### To do
Reproduce exactly the lines below from the one containing "0x1004, [], 0x0, [f" through the one containing "0x100C, [], 0x0, [f", including both, and nothing else.

### Supplied entries

-- ==== Sys2Proof/Machine/RegMap.lean ====
section
/-!
DEFINITION. The register map: every register of BAR0 and of the section's own map, with the fields, access codes and
reset words its owning chapter gives (18_register_index.md lists them; R6 gives the access codes). `R.<REGISTER>.<FIELD>`
names one field; an indexed register takes its indices as arguments. The section's map of R315 stands at the model's own
base 0x200000, which no BAR0 offset reaches.
-/

namespace Sys2Proof

/-- The access codes of R6. -/
inductive Access where
  | rw | ro | wo | w1c | w1s | rc | rwl
  deriving DecidableEq, Repr

/-- What a field stores for a written value, where its own table states a storage rule. -/
inductive Norm where
  /-- stored as written -/
  | asWritten
  /-- stored as the nearest value in range -/
  | clamp (lo hi : Nat)
  | atLeast (lo : Nat)
  | atMost (hi : Nat)
  /-- 0 is stored as the value given -/
  | zeroTo (v : Nat)
  /-- ARBp_CTRL.SLOT_LEN: 0 and values above 32 are stored as 32 (R192) -/
  | slotLen
  /-- ARBp_SLOTw.OWNj: 5 to 7 are stored as 4 (R192) -/
  | ownerFree
  /-- PAIR_CTRL.PLMAX: 0 and 3 are stored as 2 (R361) -/
  | plMax
  deriving DecidableEq, Repr

/-- One field of a register table. -/
structure FieldSpec where
  name : String
  hi : Nat
  lo : Nat
  access : Access
  norm : Norm
  deriving DecidableEq, Repr

/-- One register, or one family of registers: its first offset, the stride and count of each index, the reset word. -/
structure RegSpec where
  name : String
  base : Nat
  dims : List (Nat × Nat)
  resetNat : Nat
  fields : List FieldSpec
  deriving DecidableEq, Repr

/-- The place of a field: register offset and bit range. -/
structure Fld where
  off : Nat
  hi : Nat
  lo : Nat
  deriving DecidableEq, Repr

namespace RegMap

/-- A field stored as written. -/
abbrev f (n : String) (hi lo : Nat) (a : Access) : FieldSpec := ⟨n, hi, lo, a, .asWritten⟩
/-- A field with a storage rule. -/
abbrev fn (n : String) (hi lo : Nat) (a : Access) (m : Norm) : FieldSpec := ⟨n, hi, lo, a, m⟩

/-- SYS: 16_modes_resets_power.md R339. -/
def sysRegsA : List RegSpec := [
  ⟨"SYS_ID", 0x0, [], 0x64080000, [f "DEVICE" 31 16 .ro, f "REV" 15 8 .ro]⟩,
  ⟨"SYS_SERIAL_LO", 0x4, [], 0x0, [f "V" 31 0 .ro]⟩,
  ⟨"SYS_SERIAL_HI", 0x8, [], 0x0, [f "V" 31 0 .ro]⟩,
  ⟨"SYS_MODE", 0x10, [], 0x1, [f "BUSY" 31 31 .ro, f "TARGET" 27 24 .ro, f "MODE" 3 0 .ro]⟩,
  ⟨"SYS_CTRL", 0x14, [], 0x0, [f "WAKE_EN" 31 31 .rw, f "WAKE_TGT" 30 30 .rw]⟩,
  ⟨"SYS_RESET", 0x18, [], 0x0, [f "KEY" 31 16 .wo, f "SOFT" 0 0 .wo]⟩,
  ⟨"SYS_RESET_CAUSE", 0x1C, [], 0x1, [f "RST_N" 8 8 .ro, f "PFAIL" 7 7 .ro, f "TAKEOVER" 6 6 .ro, f "WDOG_ARB" 5 5 .ro, f "WDOG_ENG" 4 4 .ro, f "SOFT" 3 3 .ro, f "FLR" 2 2 .ro, f "PERST" 1 1 .ro, f "POR" 0 0 .ro]⟩,
  ⟨"SYS_WRITE_IGNORED", 0x20, [], 0x0, [f "FLAG" 31 31 .w1c, f "OFFSET" 19 0 .ro]⟩,
  ⟨"SYS_UNITS", 0x24, [], 0x0, [f "QDR" 7 4 .ro, f "FLASH" 3 3 .ro, f "SECTION" 2 2 .ro, f "AFE1" 1 1 .ro, f "AFE0" 0 0 .ro]⟩,
  ⟨"SYS_FW", 0x28, [], 0x0, [f "SLOT" 31 31 .ro, f "FALLBACK" 30 30 .ro, f "RECOVERY" 29 29 .ro, f "MAJOR" 23 16 .ro, f "MINOR" 15 8 .ro, f "BUILD" 7 0 .ro]⟩,
  ⟨"SYS_FW_PREF", 0x2C, [], 0x0, [f "V" 0 0 .rwl]⟩,
  ⟨"SYS_WDOG", 0x30, [], 0xFA, [f "V" 12 0 .rwl]⟩]
/-- SYS, continued. -/
def sysRegsB : List RegSpec := [
  ⟨"SYS_VIN", 0x34, [], 0x0, [f "V" 15 0 .ro]⟩,
  ⟨"SYS_PIN", 0x38, [], 0x0, [f "PFAIL_OUT" 31 31 .ro, f "V" 15 0 .ro]⟩,
  ⟨"SYS_TEMP", 0x3C, [], 0x0, [f "V" 15 0 .ro]⟩,
  ⟨"SYS_TBASE", 0x40, [], 0x0, [f "V" 15 0 .ro]⟩,
  ⟨"SYS_TIME_LO", 0x48, [], 0x0, [f "V" 31 0 .ro]⟩,
  ⟨"SYS_TIME_HI", 0x4C, [], 0x0, [f "V" 31 0 .ro]⟩,
  ⟨"SYS_PFAIL_CNT", 0x50, [], 0x0, [f "V" 31 0 .ro]⟩]
/-- SYS, whole. -/
def sysRegs : List RegSpec := sysRegsA ++ sysRegsB

/-- UHP: 11_host_link_rings.md R235, 11_host_link_rings.md R246, 11_host_link_rings.md R255. -/
def uhpRegsA : List RegSpec := [
  ⟨"UHP_OFFER", 0x1000, [], 0x7, [f "VERS" 2 0 .ro]⟩,
  ⟨"UHP_SELECT", 0x1004, [], 0x0, [f "VER" 1 0 .rwl]⟩,
  ⟨"UHP_CTRL", 0x1008, [], 0xA, [f "RO_DATA" 31 31 .rw, f "HB_PERIOD" 23 16 .rw, fn "SB_INTERVAL" 9 0 .rw (.atLeast 2)]⟩,
  ⟨"UHP_STATUS", 0x100C, [], 0x0, [f "VER_ERR" 31 31 .w1c, f "DB_ERR" 30 30 .w1c, f "QUOTA_ERR" 29 29 .w1c, f "LINK_UP" 0 0 .ro]⟩,
  ⟨"UHP_LINK", 0x1010, [], 0x0, [f "DEGRADED" 31 31 .ro, f "SPEED" 19 16 .ro, f "WIDTH" 5 0 .ro]⟩,
  ⟨"UHP_STATUS_BASE_LO", 0x1020, [], 0x0, [f "ADDR" 31 8 .rwl, f "EN" 0 0 .rwl]⟩,
  ⟨"UHP_STATUS_BASE_HI", 0x1024, [], 0x0, [f "ADDR" 31 0 .rwl]⟩,
  ⟨"UHP_EPOCH", 0x1028, [], 0x1, [f "V" 31 0 .ro]⟩,
  ⟨"UHP_LAST_DSEQ", 0x102C, [], 0x0, [f "V" 31 0 .ro]⟩,
  ⟨"UHP_LOST_EVT", 0x1030, [], 0x0, [f "V" 31 0 .ro]⟩,
  ⟨"UHP_NOK_CNT", 0x1034, [], 0x0, [f "V" 31 0 .ro]⟩,
  ⟨"UHP_CACHE", 0x1038, [], 0x4000000, [f "FREE" 26 16 .ro, f "CACHED" 10 0 .ro]⟩]
/-- UHP, continued. -/
def uhpRegsB : List RegSpec := [
  ⟨"UHP_CMD_OPEN", 0x103C, [], 0x0, [f "V" 31 0 .ro]⟩,
  ⟨"UHP_R_BASE_LO", 0x1100, [(0x20, 19)], 0x0, [f "ADDR" 31 6 .rwl]⟩,
  ⟨"UHP_R_BASE_HI", 0x1104, [(0x20, 19)], 0x0, [f "V" 31 0 .rwl]⟩,
  ⟨"UHP_R_CTRL", 0x1108, [(0x20, 19)], 0x80040, [f "EN" 31 31 .rwl, f "RESTART" 30 30 .w1s, f "STOP" 29 29 .w1s, fn "LOG2" 20 16 .rwl (.clamp 4 16), f "QUOTA" 10 0 .rwl]⟩,
  ⟨"UHP_R_STATE", 0x110C, [(0x20, 19)], 0x0, [f "STATE" 31 28 .ro, f "DEV_IDX" 15 0 .ro]⟩,
  ⟨"UHP_R_SEQ", 0x1110, [(0x20, 19)], 0x0, [f "V" 31 0 .rwl]⟩,
  ⟨"UHP_R_HOSTIDX", 0x1114, [(0x20, 19)], 0x0, [f "V" 15 0 .ro]⟩,
  ⟨"UHP_R_DONE", 0x1118, [(0x20, 19)], 0x0, [f "V" 15 0 .ro]⟩,
  ⟨"UHP_R_FAULT", 0x111C, [(0x20, 19)], 0x0, [f "V" 31 0 .ro]⟩,
  ⟨"UHP_SB_MIRROR", 0x1800, [(0x4, 64)], 0x0, [f "V" 31 0 .ro]⟩,
  ⟨"UHP_VEC_MOD", 0x1A00, [(0x4, 32)], 0x0, [f "HOLDOFF" 31 16 .rw, f "COUNT" 7 0 .rw]⟩,
  ⟨"UHP_CMDH", 0x1C00, [(0x10, 32), (0x4, 4)], 0x0, [f "V" 31 0 .ro]⟩]
/-- UHP, continued. -/
def uhpRegsC : List RegSpec := [
  ⟨"UHP_NOKH", 0x1E00, [(0x10, 32), (0x4, 4)], 0x0, [f "V" 31 0 .ro]⟩]
/-- UHP, whole. -/
def uhpRegs : List RegSpec := uhpRegsA ++ uhpRegsB ++ uhpRegsC

/-- DMA: 13_dma_engine.md R272. -/
def dmaRegsA : List RegSpec := [
  ⟨"DMA_CTRL", 0x2000, [], 0x2, [f "SNAP" 31 31 .w1s, fn "CMD_SHARE" 3 0 .rw (.zeroTo 1)]⟩,
  ⟨"DMA_FAST", 0x2004, [], 0x0, [f "FAST" 15 0 .rwl]⟩,
  ⟨"DMA_STATUS", 0x2008, [], 0x0, [f "BUSY" 31 31 .ro, f "HALTED" 23 8 .ro, f "RB_OUT" 7 0 .ro]⟩,
  ⟨"DMA_BOOK_FREE", 0x2010, [], 0x0, [f "V" 31 0 .ro]⟩,
  ⟨"DMA_BOOK_FILLED", 0x2014, [], 0x0, [f "V" 31 0 .ro]⟩,
  ⟨"DMA_BOOK_INFLIGHT", 0x2018, [], 0x0, [f "V" 31 0 .ro]⟩,
  ⟨"DMA_WR_LO", 0x2020, [], 0x0, [f "V" 31 0 .ro]⟩,
  ⟨"DMA_WR_HI", 0x2024, [], 0x0, [f "V" 15 0 .ro]⟩,
  ⟨"DMA_RB_ERR_CNT", 0x2028, [], 0x0, [f "V" 31 0 .rc]⟩,
  ⟨"DMA_WITHDRAW_CNT", 0x202C, [], 0x0, [f "V" 31 0 .rc]⟩,
  ⟨"DMA_S_CONF_LO", 0x2100, [(0x10, 16)], 0x0, [f "V" 31 0 .ro]⟩,
  ⟨"DMA_S_CONF_HI", 0x2104, [(0x10, 16)], 0x0, [f "V" 15 0 .ro]⟩]
/-- DMA, continued. -/
def dmaRegsB : List RegSpec := [
  ⟨"DMA_S_HELD", 0x2108, [(0x10, 16)], 0x0, [f "V" 31 0 .ro]⟩]
/-- DMA, whole. -/
def dmaRegs : List RegSpec := dmaRegsA ++ dmaRegsB

/-- QDR: 09_qdr_arbitration.md R192. -/
def qdrRegsA : List RegSpec := [
  ⟨"QDR_CTRL", 0x3000, [], 0x800003E8, [f "SCRUB_EN" 31 31 .rw, fn "HOST_TMO" 15 0 .rw (.zeroTo 1)]⟩,
  ⟨"QDR_STATUS", 0x3004, [], 0x0, [f "HALT" 31 31 .ro, f "SCRUB_LATE" 30 30 .ro, f "FAILED" 11 8 .ro, f "MAP" 3 0 .ro]⟩,
  ⟨"QDR_MAP_REQ", 0x3008, [], 0x0, [f "OUT" 3 0 .rwl]⟩,
  ⟨"QDR_STAGE_SIZE", 0x300C, [], 0x0, [f "V" 31 0 .ro]⟩,
  ⟨"QDR_TABLES_BASE", 0x3010, [], 0x0, [f "V" 31 0 .ro]⟩,
  ⟨"QDR_SVC_BASE", 0x3014, [], 0x0, [f "V" 31 0 .ro]⟩,
  ⟨"QDR_PERR_CNT", 0x3020, [], 0x0, [f "V" 31 0 .rc]⟩,
  ⟨"QDR_PERR_ADDR", 0x3024, [], 0x0, [f "V" 26 0 .ro]⟩,
  ⟨"QDR_PERR_SRC", 0x3028, [], 0x0, [f "PORT" 7 4 .ro, f "REQ" 1 0 .ro]⟩,
  ⟨"QDR_SCRUB_ERR_CNT", 0x302C, [], 0x0, [f "V" 31 0 .rc]⟩,
  ⟨"QDR_SCRUB_PASS", 0x3030, [], 0x0, [f "V" 31 0 .ro]⟩,
  ⟨"QDR_SCRUB_LAST", 0x3034, [], 0x0, [f "V" 19 0 .ro]⟩]
/-- QDR, continued. -/
def qdrRegsB : List RegSpec := [
  ⟨"QDR_HOST_ABORT_CNT", 0x3038, [], 0x0, [f "V" 31 0 .rc]⟩,
  ⟨"QDR_HOST_DROP_CNT", 0x303C, [], 0x0, [f "V" 31 0 .rc]⟩,
  ⟨"ARB_WDOG_LIMIT", 0x3040, [], 0x1000, [f "V" 19 0 .rwl]⟩,
  ⟨"ARB_WDOG_STATUS", 0x3044, [], 0x0, [f "FIRED" 31 31 .ro, f "PORT" 11 8 .ro, f "INPUT" 5 4 .ro, f "REQ" 1 0 .ro]⟩,
  ⟨"ARB_STAT_CTRL", 0x3048, [], 0x0, [f "SNAP" 31 31 .w1s, f "CLR" 30 30 .w1s]⟩,
  ⟨"ARB_RANKMAP_BCAST", 0x304C, [], 0x0, [f "SELA" 31 31 .wo, f "SELB" 30 30 .wo, f "MAP" 7 0 .wo]⟩,
  ⟨"ARB_CTRL", 0x3100, [(0x80, 16)], 0x20, [f "MODE" 31 31 .rwl, fn "SLOT_LEN" 5 0 .rwl (.slotLen)]⟩,
  ⟨"ARB_RANKMAP", 0x3104, [(0x80, 16)], 0xE4, [f "IN3" 7 6 .rw, f "IN2" 5 4 .rw, f "IN1" 3 2 .rw, f "IN0" 1 0 .rw]⟩,
  ⟨"ARB_STATE", 0x3108, [(0x80, 16)], 0x0, [f "GRANTED" 31 31 .ro, f "MAP_ERR" 30 30 .w1c, f "OWNER" 29 28 .ro, f "TXN" 27 24 .ro, f "REQ" 19 16 .ro, f "SLOT" 4 0 .ro]⟩,
  ⟨"ARB_GRANTS", 0x3120, [(0x80, 16), (0x18, 4)], 0x0, [f "V" 31 0 .ro]⟩,
  ⟨"ARB_WAITCYC_LO", 0x3124, [(0x80, 16), (0x18, 4)], 0x0, [f "V" 31 0 .ro]⟩,
  ⟨"ARB_WAITCYC_HI", 0x3128, [(0x80, 16), (0x18, 4)], 0x0, [f "V" 15 0 .ro]⟩]
/-- QDR, continued. -/
def qdrRegsC : List RegSpec := [
  ⟨"ARB_MAXWAIT", 0x312C, [(0x80, 16), (0x18, 4)], 0x0, [f "V" 19 0 .ro]⟩,
  ⟨"ARB_PREEMPT", 0x3130, [(0x80, 16), (0x18, 4)], 0x0, [f "V" 31 0 .ro]⟩,
  ⟨"ARB_SLOT", 0x3A00, [(0x10, 16), (0x4, 4)], 0x44444444, [fn "OWN7" 30 28 .rwl (.ownerFree), fn "OWN6" 26 24 .rwl (.ownerFree), fn "OWN5" 22 20 .rwl (.ownerFree), fn "OWN4" 18 16 .rwl (.ownerFree), fn "OWN3" 14 12 .rwl (.ownerFree), fn "OWN2" 10 8 .rwl (.ownerFree), fn "OWN1" 6 4 .rwl (.ownerFree), fn "OWN0" 2 0 .rwl (.ownerFree)]⟩]
/-- QDR, whole. -/
def qdrRegs : List RegSpec := qdrRegsA ++ qdrRegsB ++ qdrRegsC

/-- QUE: 10_clock_domains_queues.md R223. -/
def queRegs : List RegSpec := [
  ⟨"QUE_CTRL", 0x4000, [], 0x0, [f "HWM_CLR" 31 31 .w1s]⟩,
  ⟨"QUE_STATUS", 0x4004, [], 0x0, [f "RES_LOST" 31 31 .w1c, f "FIRST" 6 0 .ro]⟩,
  ⟨"QUE_LOST", 0x4100, [(0x10, 104)], 0x0, [f "V" 31 0 .rc]⟩,
  ⟨"QUE_POISON", 0x4104, [(0x10, 104)], 0x0, [f "V" 31 0 .rc]⟩,
  ⟨"QUE_BAD", 0x4108, [(0x10, 104)], 0x0, [f "V" 31 0 .rc]⟩,
  ⟨"QUE_LEVEL", 0x410C, [(0x10, 104)], 0x0, [f "HWM" 31 16 .ro, f "LEVEL" 15 0 .ro]⟩]
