-- ==== Sys2Proof/Machine/State.lean ====
section
/-!
DEFINITION. The state of the block as plain data, and `State.reset`. `Engine` is the engine die, its flash and the module
services; `Staging` the QDR-IV staging memory; `Section` the metrology section; `pending` the commands waiting.
Registers stand in `regs` at their BAR0 offsets (RegMap gives their reset words); what stands behind them in the fields below.
-/

namespace Sys2Proof.Machine

/-- Why the block stops: no rule of the spec stops it, so there is none. Nothing raises one. -/
inductive Fault where
  deriving DecidableEq, Repr

/-- Why a command has no meaning. -/
inductive Refusal where
  /-- The row has no meaning yet: raised by `exec` alone, by name. Safe: nothing is claimed of the command. -/
  | notModelled (mnemonic : String)
  deriving DecidableEq, Repr

/-- The twelve modes of R338. -/
inductive Mode where
  | m0 | m1 | m2 | m3 | m4 | m5 | m6 | m7 | m8 | m9 | m10 | m11
  deriving DecidableEq, Repr

/-- The number of a mode, 0 to 11. -/
def Mode.idx : Mode → Nat
  | .m0 => 0 | .m1 => 1 | .m2 => 2 | .m3 => 3 | .m4 => 4 | .m5 => 5
  | .m6 => 6 | .m7 => 7 | .m8 => 8 | .m9 => 9 | .m10 => 10 | .m11 => 11

/-- The mode of a number up to 11. -/
def Mode.ofNat? : Nat → Option Mode
  | 0 => some .m0 | 1 => some .m1 | 2 => some .m2 | 3 => some .m3 | 4 => some .m4 | 5 => some .m5
  | 6 => some .m6 | 7 => some .m7 | 8 => some .m8 | 9 => some .m9 | 10 => some .m10 | 11 => some .m11
  | _ => none

/-! ### Events, commands, the link -/

/-- What the books take from an event when it is written or counted lost, so that histories, DONE_IDX and UHP_CMD_OPEN always take
in exactly the events up to LAST_DSEQ (R245): a command's completion (HSEQ, status, code), or a buffer's (ring, the index after
it, whether final, the non-OK history entry it makes: HSEQ, status, bytes or count). -/
inductive Booking where
  | none
  | cmd (hseq status code : Nat)
  | buf (ring next : Nat) (final : Bool) (nok : Option (Nat × Nat × Nat))
  deriving DecidableEq, Repr

/-- An event built and not yet written (R267). `hseq` is the echoed HSEQ of an ANSWER; `held` marks a windward's event that
the leeward has not yet acknowledged (R366). -/
structure Ev where
  code : Nat
  subj : Nat
  status : Nat
  hseq : Option Nat
  dseq : Nat
  time : Nat
  arg : Nat
  payload : List Byte
  book : Booking
  held : Bool
  deriving DecidableEq, Repr

/-- The EVT queue (R221): events waiting, the last DSEQ given, the losses no QUEUE_LOST has named yet (count, first, last), lost events that the
leeward has not yet acknowledged and the books have yet to take in (R246). -/
structure EvtQueue where
  queue : List Ev
  dseq : Nat
  lost : Option (Nat × Nat × Nat)
  unacked : List Ev
  deriving DecidableEq, Repr

/-- What an open command waits for. -/
inductive Wait where
  /-- its CMD_DONE is built and not yet written or lost -/
  | built
  | jobClose
  | holdRest (gap : Bool)
  /-- a RESUME that AX0's running completes; `lull`: it ended a Lull with CAUSE COMMAND (R263) -/
  | resumed (lull : Bool)
  | stopRest
  | squallRest
  | streamFree (n : Nat)
  | replay (n : Nat)
  | bankLoad
  | bankSwap (mask n0 : Nat)
  | calGap
  | calTarget
  | calBacking
  | mark (index : Nat)
  | fill
  | compare
  | metQuery
  | mode (target : Mode)
  | takeover
  | release
  deriving DecidableEq, Repr

/-- A consumed command without CMD_DONE (R247). -/
structure OpenCmd where
  hseq : Nat
  tag : Nat
  code : Nat
  wait : Wait
  deriving DecidableEq, Repr

/-- A fetched CMD entry in CMD_IN: its ring index and its bytes. -/
structure CmdEntry where
  idx : Nat
  bytes : List Byte
  deriving DecidableEq, Repr

/-- What a request on the link is for. -/
inductive ReqFor where
  | fetch (r : Nat) | data (n : Nat) | readback (n : Nat) | fill | fillReadback | bank | compare
  | evt | met | status | msix (v : Nat) | bar4
  deriving DecidableEq, Repr

/-- A request the engine issued on the link: a write of bytes or a read of a range; `ro` is Relaxed Ordering (R230). -/
structure Tlp where
  write : Bool
  addr : Nat
  len : Nat
  data : List Byte
  ro : Bool
  what : ReqFor
  deriving DecidableEq, Repr

/-- One MSI-X table entry and its pending bit (R233). -/
structure MsixEntry where
  addr : Nat
  data : Nat
  masked : Bool
  pend : Bool
  deriving DecidableEq, Repr

/-- Moderation of one vector (R234): time of its previous message, entries written since it. -/
structure VecSt where
  lastMsg : Option Nat
  entries : Nat
  deriving DecidableEq, Repr

/-- The PCIe function: configuration (R227 to R232) with the bases of BAR0, BAR2 and BAR4, errors reported through AER in order and the 4 DW of the header log,
requests issued so far in order, MSI-X; of Device Control 2 the enable of 10-bit tags and the Completion Timeout value, the enables of ECRC generation and
checking, the status words of AER (log 142). The Completion Timeout itself is a time of the link, and a timeout arrives as a command. -/
structure LinkSt where
  bme : Bool
  mps : Nat
  mrrs : Nat
  roEnable : Bool
  extTags : Bool
  stopped : Bool
  flrOnUp : Bool
  bars : List Nat
  aer : List AerKind
  header : List Word
  out : List Tlp
  msix : List MsixEntry
  vec : List VecSt
  tags10 : Bool
  timeout : Nat
  ecrcGen : Bool
  ecrcCheck : Bool
  aerCor : Nat
  aerUnc : Nat
  deriving DecidableEq, Repr

/-- Fetching of one ring: next index to fetch, fetches outstanding oldest first (first index, count, whether still wanted: what is
received after the ring left RUN is discarded, R242). -/
structure RingSt where
  fetchIdx : Nat
  fetches : List (Nat × Nat × Bool)
  deriving DecidableEq, Repr

/-- The status block writer (R244): write count, HEARTBEAT, time of the last write and of the last periodic one, an entry
written since, the DSEQ a SYNC due waits for, the snapshot in UHP_SB_MIRROR; the HEARTBEAT event's last time (R268). -/
structure StatusSt where
  seq : Nat
  heartbeat : Nat
  lastWrite : Nat
  lastPeriodic : Nat
  entryWritten : Bool
  syncDue : Option Nat
  mirror : List Byte
  hbEvent : Nat
  lastMseq : Nat
  deriving DecidableEq, Repr

/-! ### Streams and DMA -/

/-- A formatted line in STAGE (R278); `place` is the offset in STAGE at which it lies (log 12), `pageLine` its PAGE_LINE. -/
structure StageLine where
  bytes : List Byte
  index : Nat
  page : Nat
  pageFirst : Bool
  pageLast : Bool
  defect : Bool
  parity : Bool
  committed : Bool
  place : Nat
  pageLine : Nat
  deriving DecidableEq, Repr

/-- How far a cached buffer has come: taking lines, its read-back or Ack outstanding (R276, R277), confirmed, refused (R265), failed
(R280), ended by STOP (R253; the last one ended carries the history entry: first HSEQ, count). -/
inductive Confirm where
  | writing | readback | fast | confirmed | rejected | failed (e : ReadErr) | aborted (nok : Option (Nat × Nat))
  deriving DecidableEq, Repr

/-- A cached stream buffer (R264, R265): its descriptor, the lines wholly written into it, a line a
withdrawal cut short (R279), whether a replay has yet to rewrite it (R281), its state; whether its ring has been enabled afresh since (R237). -/
structure Buf where
  idx : Nat
  hseq : Nat
  addr : Nat
  len : Nat
  tag : Nat
  pageBreak : Bool
  bad : Bool
  lines : List StageLine
  cut : Option StageLine
  begun : Bool
  jobEnd : Bool
  withdrawn : Bool
  replayed : Bool
  redo : Bool
  confirm : Confirm
  stale : Bool
  deriving DecidableEq, Repr

/-- A stream (R134, R265, R279 to R282): its lines in STAGE oldest first, bytes written past the end of the line before the first of
them, cached buffers in ring order, read-backs outstanding oldest first (the index of the buffer each proves; none: a halt or a
discard has overtaken it), progress (line, bytes) of a buffer being rewritten. `ending` says that no more lines come: at the end
of a job (true) or of a page (false). `place` is where in STAGE the next line goes (R278, log 12); `waited` says that lines have awaited DMA for the whole of the pacer's period (R172); `seen` counts the delivered lines of the page in progress (R142); `conf` is its last confirmed line: LINE_INDEX, PAGE_NO, PAGE_LINE. -/
structure Stream where
  running : Bool
  waitFrame : Bool
  joined : Bool
  stopPage : Bool
  ending : Option Bool
  stage : List StageLine
  sent : Nat
  bufs : List Buf
  halted : Bool
  replaying : Bool
  rbs : List (Option Nat)
  rw : Nat × Nat
  place : Option Nat
  waited : Bool
  seen : Nat
  conf : Option (Nat × Nat × Nat)
  deriving DecidableEq, Repr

### Your response
  ⟨"UHP_SELECT", 0x1004, [], 0x0, [f "VER" 1 0 .rwl]⟩,
  ⟨"UHP_CTRL", 0x1008, [], 0xA, [f "RO_DATA" 31 31 .rw, f "HB_PERIOD" 23 16 .rw, fn "SB_INTERVAL" 9 0 .rw (.atLeast 2)]⟩,
  ⟨"UHP_STATUS", 0x100C, [], 0x0, [f "VER_ERR" 31 31 .w1c, f "DB_ERR" 30 30 .w1c, f "QUOTA_ERR" 29 29 .w1c, f "LINK_UP" 0 0 .ro]⟩,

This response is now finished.